A total of 7,054 patients with histologically confirmed localized prostate cancer underwent carbon ion radiation therapy during the study period. The median age was 71 years (range: 40–92 years). The distribution of T-stage classification was as follows:
- T1a: n = 8
- T1b: n = 10
- T1c: n = 2,158
- T2a: n = 2,124
- T2b: n = 692
- T2c: n = 1,062
- T3a: n = 696
- T3b: n = 269
- T4: n = 35
The Gleason score distribution was as follows:
- Gleason 4: n = 1
- Gleason 5: n = 4
- Gleason 6: n = 1,208
- Gleason 7: n = 3,204
- Gleason 8: n = 1,613
- Gleason 9: n = 918
- Gleason 10: n = 104
- Unclassifiable: n = 2
The median PSA level was 8.05 ng/mL (range: 1.04–473 ng/mL). According to the D'Amico classification, 755 patients were classified as low-risk, 2,631 as intermediate-risk, and 3,668 as high-risk. The median follow-up period was 43 months (maximum: 136 months). For the entire cohort, the 5-year biochemical recurrence-free survival was 92.0%, overall survival was 96.3%, cancer-specific survival was 99.8%, and local control rate was 98.2%. According to risk classification, the 5-year biochemical recurrence-free survival, overall survival, cancer-specific survival, and local control rates were:
- Low risk: 92.0%, 98.4%, 100%, and 96.5%, respectively
- Intermediate risk: 94.0%, 97.6%, 99.9%, and 98.1%, respectively
- High risk: 90.4%, 94.8%, 99.6%, and 98.8%, respectively

Multivariate analysis identified age (>= 76 years), D'Amico classification (high risk), Gleason score (>=8), duration of ADT (>= 24 months), and diabetes mellitus status (present) as significant prognostic factors for overall survival. A total of 18 cases (0.26%) with grade 3 or higher adverse events were observed. Among acute adverse events, three cases of grade 3 dysuria were observed. Among late adverse events, six cases of grade 3 rectal hemorrhage and eight cases of grade 3 hematuria were observed. No grade 4 or higher adverse events were reported.

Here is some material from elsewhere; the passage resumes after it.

-- ==== Sys2Proof/Machine/Dispatch.lean ====
section
/-! DEFINITION. The dispatch of a command to its meaning: one arm for each row of spec/opcode_table.json. -/

namespace Sys2Proof.Machine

Carbon-ion radiation therapy in the context of published treatment outcomes of localized prostate cancer is highlighted in the following table:
Dr. Kaori Fukunishi concluded her presentation discussing treatment outcomes and prognostic factors of carbon ion radiation therapy for localized prostate cancer with the following take-home points:
- This study indicates that carbon ion radiation therapy is an effective treatment for localized prostate cancer with a low incidence of severe adverse events
- Age, D'Amico classification, Gleason score, ADT duration, and diabetes mellitus status were identified as potential prognostic factors for overall survival
Presented by: Kaori Fukunishi, Ion Beam Therapy Center, SAGA-HIMAT Foundation, Tosu, Japan
Written by: Zachary Klaassen, MD, MSc – Urologic Oncologist, Associate Professor of Urology, Georgia Cancer Center, Wellstar MCG Health, @zklaassen_md on Twitter during the 2025 American Society for Radiation Oncology (ASTRO) Annual Meeting, San Francisco, CA, Sat, Sept 27 – Wed, Oct 1, 2025.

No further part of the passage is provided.